ブルカージャパン X線事業部は、物体内を透過するX線の透過力を用いて内部構造を非破壊に観察できる3D X線顕微鏡(3D XRM)「SKYSCAN 1273」を紹介した。
サンプルの配置→スキャン→再構成→解析までわずか4ステップのワークフロー(約15秒)でアーチファクトのない高品質画像を取得できる。卓上型ながらワーキングスペースが広く、最大300mm径、500mm長のXLサンプルにも対応。豊富なアクセサリー・機能によって高アスペクト比を含むあらゆる形状・サイズのサンプルの内部構造イメージングを実現している。

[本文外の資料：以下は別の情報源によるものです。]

/-- DMA_BURST_GRANT (R468): the write or the read arbiter grants one burst, to the next channel in turn of the highest level that asks. -/
def execDmaBurstGrant (wr unc : Bool) (s : State) : Host.Outcome State Fault Refusal :=
  .next (if !s.dmaUp then s
    else
      let lvl := fun (c : Nat) => s.fld F.DMA_CH_CFG_PRIORITY c
      match lowest 4 fun l => (List.range 28).any fun c => s.wants c wr && lvl c == l with
      | none => s
      | some l =>
        let key := 4 * b2n wr + l
        match nextRound (Tab.get 0 s.dma.lastGrant key) fun c => s.wants c wr && lvl c == l with
        | none => s
        | some c => { s with dma := { s.dma with lastGrant := Tab.set 0 s.dma.lastGrant key (c + 1) } }.issueBurst c unc)

/-- DMA_READ_COMPLETION (R469, R475, R477): `n` bytes of channel `c`'s outstanding burst `k` arrive, in good order or with an error. -/
def execDmaReadCompletion (c k n : Nat) (fails unc : Bool) (s : State) : Host.Outcome State Fault Refusal :=
  .next (if c < 28 ∧ s.pins.pcieUp then s.readArrives c k n fails unc else s)

/-- DMA_CPL_TIMEOUT (R475): the completions of channel `c`'s outstanding bursts have not arrived within CPL_TIMEOUT_US. -/
def execDmaCplTimeout (c : Nat) (s : State) : Host.Outcome State Fault Refusal := .next (if c < 28 then s.readsTimeOut c else s)

/-- DMA_IRQ_HOLDOFF_END (R471): a completion merged during channel `c`'s holdoff sends one message, which starts another. -/
def execDmaIrqHoldoffEnd (c : Nat) (s : State) : Host.Outcome State Fault Refusal :=
  .next (let x := s.chan c
    if c < 28 ∧ x.holding then
      let s := s.putChan c { x with holding := false, holdWaits := false }
      if x.holdWaits then s.chanIrq c else s
    else s)

/-! ### Doorbells, starts and aborts -/

/-- The doorbell pages answer: the link is up and DMA is clocked (R460). -/
def State.doorbells (s : State) (c : Nat) : Bool := decide (c < 28) && s.pins.pcieUp && bit 0x7C s.mode && !s.clh.inReset.contains 3

/-- DMA_DOORBELL (R464): a host write of POSTED of channel `c`. -/
def execDmaDoorbell (c v : Nat) (s : State) : Host.Outcome State Fault Refusal :=
  .next (
    let v := v % 65536
    if !s.doorbells c || !s.flag F.DMA_CH_CFG_ENABLE c then s
    else if s.ringSize c - 1 < (v + 65536 - s.consumed c) % 65536 then s.setCounted F.DMA_CH_STATUS_DB_ERR F.DMA_CH_STATUS_DB_ERR_COUNT c
    else
      let s := (s.setF F.DMA_CH_COUNT_POSTED c v).setF F.DMA_DOORBELL_POSTED c v
      if s.chanState c = 1 ∧ v ≠ s.consumed c then s.setChanState c 2 else s)

/-- A stopped channel resumes at HEAD (R474, R478). -/
def State.startChan (s : State) (c : Nat) : State :=
  if s.chanState c = 4 ∧ s.flag F.DMA_CH_CFG_ENABLE c then (s.setF F.DMA_CH_RESIDUE_LINKS c 0).settleChanState c else s

/-- An abort of channel `c` (R472, R473): with reads outstanding it waits for them; else the descriptor in hand is written back with ABORTED. A channel
with nothing in hand stops and writes nothing. -/
def State.abortChan (s : State) (c : Nat) : State :=
  if s.chanState c = 0 ∨ s.chanState c = 4 then s
  else
    let s := (s.putChan c { s.chan c with aborting := true }).setF F.DMA_CH_CMD_ABORT c 1
    let x := s.chan c
    if x.cur.isSome then s.finishDesc c
    else if s.chanRole c = 2 ∧ !x.frameDescs.isEmpty then (if s.hostReach then (s.cutInject c true).stopChan c else s)
    else (s.dropHand c).stopChan c

/-- Bus Master Enable has changed: channels with work are held, or go on (R461). -/
def State.holdDma (s : State) (on : Bool) : State :=
  s.each (List.range 28) fun c s =>
    if on then
      (if s.chanState c ≠ 5 then s
       else
        let s := s.settleChanState c
        if (s.chan c).aborting && (s.chan c).cur.isNone then
          (if s.chanRole c == 2 && !(s.chan c).frameDescs.isEmpty then (s.cutInject c true).stopChan c else (s.dropHand c).stopChan c)
        else s.finishDesc c)
    else if s.chanState c = 2 ∨ s.chanState c = 3 then s.setChanState c 5 else s

/-- DMA_START (R478): a host write of DMA_CH_CMD.START without ABORT. -/
def execDmaStart (c : Nat) (s : State) : Host.Outcome State Fault Refusal := .next (if s.doorbells c then s.startChan c else s)

/-- DMA_ABORT (R472): a host write of DMA_CH_CMD.ABORT. -/
def execDmaAbort (c : Nat) (s : State) : Host.Outcome State Fault Refusal := .next (if s.doorbells c then s.abortChan c else s)

/-- The reads that an abort waits for complete, or time out where host memory does not answer. -/
def State.drainReads (s : State) (c : Nat) : Nat → State
  | 0 => s
  | n + 1 => match (s.chan c).cur, (s.chan c).bursts with
    | some d, b :: _ =>
      let rest := b.len - b.got
      State.drainReads (if (s.hostRead (d.host + b.start + b.got) rest).isSome then s.readArrives c 0 rest false false else s.readsTimeOut c) c n
    | _, _ => s

/-! ### Punted frames (R481 to R483) -/

/-- The frame's first descriptors that hold it: the taken descriptors, data and LINK, up to the one that takes its last byte. -/
def takeFor (L : Nat) : List DmaDesc → Option (List DmaDesc)
  | [] => none
  | d :: t => if d.op = 4 then (takeFor L t).map fun l => d :: l
    else if L ≤ d.len then some [d] else (takeFor (L - d.len) t).map fun l => d :: l

/-- A frame's bytes and write-backs over its descriptors (R482). `word0`, `stamp` and `word5` are the first descriptor's own fields. -/
def State.fillPunted (s : State) (c : Nat) (word0 stamp word5 : Nat) : Bool → List Byte → List DmaDesc → State
  | _, _, [] => s
  | first, bs, d :: t =>
    if d.op = 4 then State.fillPunted (s.writeBack c d 0 0) c word0 stamp word5 first bs t
    else
      let n := min bs.length d.len
      let s := s.hostWrite d.host (bs.take n)
      let more := decide (n < bs.length)
      let w0 := putBits (putBits (d.w 0) 26 1 (b2n more)) 0 16 (if first then word0 else 0)
      let words := [w0, d.w 1, d.w 2, d.w 3, if first then stamp else d.w 4, if first then word5 else d.w 5, 0, 0]
      let s := (s.writeBack c { d with words := words } 0 (d.len - n)).chanStat c 1 n
      State.fillPunted s c word0 stamp word5 false (bs.drop n) t

/-- The lowest-numbered host queue with a frame that channel `c` serves. -/
def State.puntQueue (s : State) (c : Nat) : Option Nat :=
  lowest 64 fun q => !(Tab.get [] s.hostqs q).isEmpty && s.fld F.DMA_HOSTQ_CFG_CHANNEL q == c

/-- The frame at the head of a host queue leaves it. -/
def State.popHostq (s : State) (q k : Nat) (v : Desc) : State :=
  let s := { s with hostqs := Tab.set [] s.hostqs q ((Tab.get [] s.hostqs q).drop 1) }
  (s.setF F.DMA_HOSTQ_STATUS_DEPTH q (s.hostqDepth q - v.folios)).releaseDesc 0 k

/-- PUNT_FRAME_DELIVER (R481, R482): punt channel `c` delivers the head of its lowest-numbered non-empty host queue, if its fetched descriptors can
hold all of it; a frame that 16 of them cannot hold is dropped, and a bad one discarded. -/
def execPuntFrameDeliver (c : Nat) (s : State) : Host.Outcome State Fault Refusal :=
  .next (if !(decide (c < 28) && s.dmaUp && s.chanRole c == 1 && (s.chanState c == 2 || s.chanState c == 3)) then s
    else match s.puntQueue c with
    | none => s
    | some q => match (Tab.get [] s.hostqs q).head? with
      | none => s
      | some k => match s.desc? k with
        | none => s
        | some v =>
          let x := s.chan c
          if v.bad then s.popHostq q k v
          else match takeFor v.length x.ahead with
          | none =>
            if (x.ahead.filter fun d => d.op == 0).length < 16 then s else (s.popHostq q k v).chanStat c 3 1
          | some ds =>
            let word0 := v.reason % 64 + 64 * q + 4096 + 8192 * b2n v.stale
            let word5 := v.rxStamp % 65536 + 65536 * (v.ingress % 1024) + 2 ^ 26 * (v.cls % 16)
            let t := (s.fillPunted c word0 (stampOf v.rxStamp) word5 true (s.descBytes v) ds).chanStat c 2 1
            let t := ((t.putChan c { t.chan c with ahead := x.ahead.drop ds.length }).flushLinks c).popHostq q k v
            if s.chanState c = 3 then (if ds.any DmaDesc.irq then t.chanIrq c else t) else t.afterWriteBack c 0 (ds.any DmaDesc.irq))

/-! ### Injected frames (R484 to R489) -/

/-- An injected frame's fate: enqueued or accepted, or dropped (R485, R486, R488). -/
def State.injectFrame (s : State) (c w0 w4 w5 : Nat) (body : List Byte) : State × Bool :=
  let p := bits w5 0 10
  let bs := withFcs body
  let req := bits w0 2 2
  let tag := bits w5 16 16
  if !s.portConfigured p || decide (bs.length < 64) || decide (s.maxFrame p < bs.length) then (s, false)
  else if bit w0 0 then
    if !bit 0x30 s.mode then (s, false)
    else
      let i := p / 32
      let t := s.admitFrame i { id := 0, port := p, bytes := bs, bad := false, stitchClass := none, rxStamp := s.tim.net, stale := s.staleLane p
                                inject := some c, req := req, tag := tag }
      (t, (Tab.get [] t.prs.fe i).length != (Tab.get [] s.prs.fe i).length)
  else
    s.storeCopies (spineOfLane p) { pool := s.fld F.VLT_GLOBAL_HOST_POOL 0, unit := 2, ingress := p, rxStamp := s.tim.net, req := req, tag := tag, chan := c } bs
      [{ port := p, queue := bits w5 10 4, launch := if bit w0 1 then some w4 else none }]

/-- INJECT_FRAME_START (R487, R488, R489): inject channel `c` holds a whole frame and its tokens are 0 or more; every descriptor of the frame is then
written back. In Standby the channel is held. -/
def execInjectFrameStart (c : Nat) (s : State) : Host.Outcome State Fault Refusal :=
  .next (
    let x := s.chan c
    match x.frameMeta with
    | none => s
    | some (w0, w4, w5) =>
      if !(decide (c < 28) && s.dmaUp && x.whole && (s.chanState c == 2 || s.chanState c == 5)) then s
      else if s.mode = 2 then s.setChanState c 5
      else if s.injTokens c < 0 then s
      else
        let L := x.frame.length + 4
        let tok := s.injTokens c - (L * injUnit : Nat)
        let s := { s with dma := { s.dma with injTok := Tab.set none s.dma.injTok c (some ⟨tok, s.tim.flow⟩) } }
        let r := s.injectFrame c w0 w4 w5 x.frame
        let st := if r.2 then 0 else 8
        let t := r.1.each x.frameDescs fun d t => if d.op = 4 then t.writeBack c d 0 0 else t.writeBack c d st (if r.2 then 0 else d.len)
        let t := if r.2 then t.chanStat c 2 1 else (t.chanStat c 3 1).note E.DMA_INJECT_DROP
        let t := t.putChan c { t.chan c with frame := [], frameMeta := none, frameDescs := [], whole := false }
        t.afterWriteBack c st (x.frameDescs.any DmaDesc.irq))

/-! ### Commands -/

/-- The defaults of DMA_CHANNEL_CONFIG (R106). -/
def chanDefaults (c : Nat) : List (Arg × Nat) :=
  [(A.DMA_CHANNEL_CONFIG_MAX_BURST, 4), (A.DMA_CHANNEL_CONFIG_ERR_ACTION, 0), (A.DMA_CHANNEL_CONFIG_VECTOR, 8 + c),
   (A.DMA_CHANNEL_CONFIG_HOLDOFF_US, 0), (A.DMA_CHANNEL_CONFIG_INJ_RATE, 62500000), (A.DMA_CHANNEL_CONFIG_INJ_BURST, 65536)]

/-- A request changes ROLE, SIZE_LOG2 or BASE of its channel. -/
def State.chanMoves (s : State) (r : Req) : Bool :=
  let c := r.index
  r.arg A.DMA_CHANNEL_CONFIG_ROLE != s.fld F.DMA_CH_CFG_ROLE c || r.arg A.DMA_CHANNEL_CONFIG_SIZE_LOG2 != s.fld F.DMA_CH_CFG_SIZE_LOG2 c
    || r.arg64 A.DMA_CHANNEL_CONFIG_BASE_LO A.DMA_CHANNEL_CONFIG_BASE_HI != s.rd64 R.DMA_CH_BASE_LO R.DMA_CH_BASE_HI c

/-- What DMA_CHANNEL_CONFIG adds to the checks of R94. -/
def State.dmaChannelConfigChecks (s : State) (r0 : Req) : Checks :=
      let r := filled C.DMA_CHANNEL_CONFIG (chanDefaults r0.index) r0
      let st := s.chanState r.index
      { Checks.plain C.DMA_CHANNEL_CONFIG with
        target := targetError 0x06 10 28 false r, dflt := chanDefaults r0.index
        args := firstFail [r.range A.DMA_CHANNEL_CONFIG_ROLE 0 2, r.range A.DMA_CHANNEL_CONFIG_MAX_BURST 0 4,
          r.range A.DMA_CHANNEL_CONFIG_SIZE_LOG2 4 16, r.range A.DMA_CHANNEL_CONFIG_INJ_RATE 1 62500000,
          r.range A.DMA_CHANNEL_CONFIG_INJ_BURST 64 16777215,
          failIf (r.arg A.DMA_CHANNEL_CONFIG_BASE_LO % 64 != 0) (badArg A.DMA_CHANNEL_CONFIG_BASE_LO 2)]
        units := [3]
        busy := if s.chanMoves r && (st == 2 || st == 3 || st == 5) then some 0x10 else none }

/-- What DMA_CHANNEL_CONFIG does once its checks have passed. -/
def State.dmaChannelConfigAct (s : State) (r : Req) : Ans :=
      let c := r.index
      let was := s.flag F.DMA_CH_CFG_ENABLE c
      let rate := r.arg A.DMA_CHANNEL_CONFIG_INJ_RATE != s.rd R.DMA_CH_INJ_RATE c || r.arg A.DMA_CHANNEL_CONFIG_INJ_BURST != s.rd R.DMA_CH_INJ_BURST c
      let t := s.wr R.DMA_CH_CFG c (r.arg A.DMA_CHANNEL_CONFIG_ENABLE + 2 * r.arg A.DMA_CHANNEL_CONFIG_ROLE + 8 * r.arg A.DMA_CHANNEL_CONFIG_PRIORITY
        + 32 * r.arg A.DMA_CHANNEL_CONFIG_MAX_BURST + 256 * r.arg A.DMA_CHANNEL_CONFIG_ERR_ACTION + 512 * r.arg A.DMA_CHANNEL_CONFIG_IRQ_EN
        + 2 ^ 16 * r.arg A.DMA_CHANNEL_CONFIG_SIZE_LOG2 + 2 ^ 24 * r.arg A.DMA_CHANNEL_CONFIG_VECTOR)
      let t := (t.wr R.DMA_CH_BASE_LO c (r.arg A.DMA_CHANNEL_CONFIG_BASE_LO)).wr R.DMA_CH_BASE_HI c (r.arg A.DMA_CHANNEL_CONFIG_BASE_HI)
      let t := t.wr R.DMA_CH_HOLDOFF c (r.arg A.DMA_CHANNEL_CONFIG_HOLDOFF_US)
      let t := (t.wr R.DMA_CH_INJ_RATE c (r.arg A.DMA_CHANNEL_CONFIG_INJ_RATE)).wr R.DMA_CH_INJ_BURST c (r.arg A.DMA_CHANNEL_CONFIG_INJ_BURST)
      let t := if rate then t.resetInj c else t
      let t := t.settleChan c was (s.chanMoves r)
      .ok t (w32 (t.rd R.DMA_CH_CFG c) ++ w32 (t.rd R.DMA_CH_STATUS c))

/-- DMA_CHANNEL_CONFIG (0x0C01, R490). -/
def execDmaChannelConfig (m : Nat) (s : State) : Host.Outcome State Fault Refusal :=
  .next (s.runCmd m C.DMA_CHANNEL_CONFIG s.dmaChannelConfigChecks s.dmaChannelConfigAct)

/-- What DMA_CHANNEL_CONTROL adds to the checks of R94. -/
def State.dmaChannelControlChecks (_ : State) (r : Req) : Checks :=
  { Checks.plain C.DMA_CHANNEL_CONTROL with target := targetError 0x06 10 28 false r, units := [3] }

/-- What DMA_CHANNEL_CONTROL does once its checks have passed. -/
def State.dmaChannelControlAct (s : State) (r : Req) : Ans :=
      let c := r.index
      let a := r.arg A.DMA_CHANNEL_CONTROL_ACTION
      let t := if a = 1 then s.startChan c else if 2 ≤ a then (s.abortChan c).drainReads c 5 else s
      let t := if a = 3 then t.rewind c else t
      .ok t (w32 (t.rd R.DMA_CH_STATUS c))

/-- DMA_CHANNEL_CONTROL (0x0C02, R472, R473, R491). -/
def execDmaChannelControl (m : Nat) (s : State) : Host.Outcome State Fault Refusal :=
  .next (s.runCmd m C.DMA_CHANNEL_CONTROL s.dmaChannelControlChecks s.dmaChannelControlAct)

/-- What HOSTQ_CONFIG adds to the checks of R94. -/
def State.hostqConfigChecks (_ : State) (r : Req) : Checks :=
  { Checks.plain C.HOSTQ_CONFIG with
      target := targetError 0x06 15 64 false r, args := r.range A.HOSTQ_CONFIG_CHANNEL 0 27, units := [3] }

/-- What HOSTQ_CONFIG does once its checks have passed. -/
def State.hostqConfigAct (s : State) (r : Req) : Ans :=
      let t := (s.setF F.DMA_HOSTQ_CFG_CHANNEL r.index (r.arg A.HOSTQ_CONFIG_CHANNEL)).setF F.DMA_HOSTQ_CFG_DEPTH_LIMIT r.index
        (r.arg A.HOSTQ_CONFIG_DEPTH_LIMIT)
      .ok t (w32 (t.rd R.DMA_HOSTQ_CFG r.index))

今回の展示では、3Dプリンターで作製した金属パーツをピクセル分解能34μmでスキャンし3D観察、オリジナルの3D設計データと比較することで、加工工程で生じる欠陥やボイドの評価といった品質管理にも利用できることを示した。
山形大学やわらかものづくり革命コンソーシアムは、ソフト3D界面の機能(やわらかさ・柔軟性・変形性と瀬着・導電・絶縁・光電変換・ガスバリア等)を高度に融合させた、ソフト3Dマテリアル創製と、次世代プロセス革新の学問的挑戦を産学共同で行うことで、ニーズに対応した少量多品種のデバイス、または製品化が身近にできる「コンビニエンスファクトリー」を構築し、その先のやわらかものづくり革命への展開を提案した。
3Dゲルプリンティング×仮想熟練者の「ブレインモデル」によって、ゲル材料の3D造形上の不具合(歪み、未ゲル化など)をデータベースとして蓄積、一部の研究者が共有するノウハウを仮想熟練者の思考としてネットワーク可視化できる。また、3Dゲルプリンティング×熟練者AIによって、ブレインモデルから不具合の原因を学理に基づき導出、不具合を取り除くための造形方法を伝達するなど、プロセスの最適化と学理追求につながることなどをアピールした。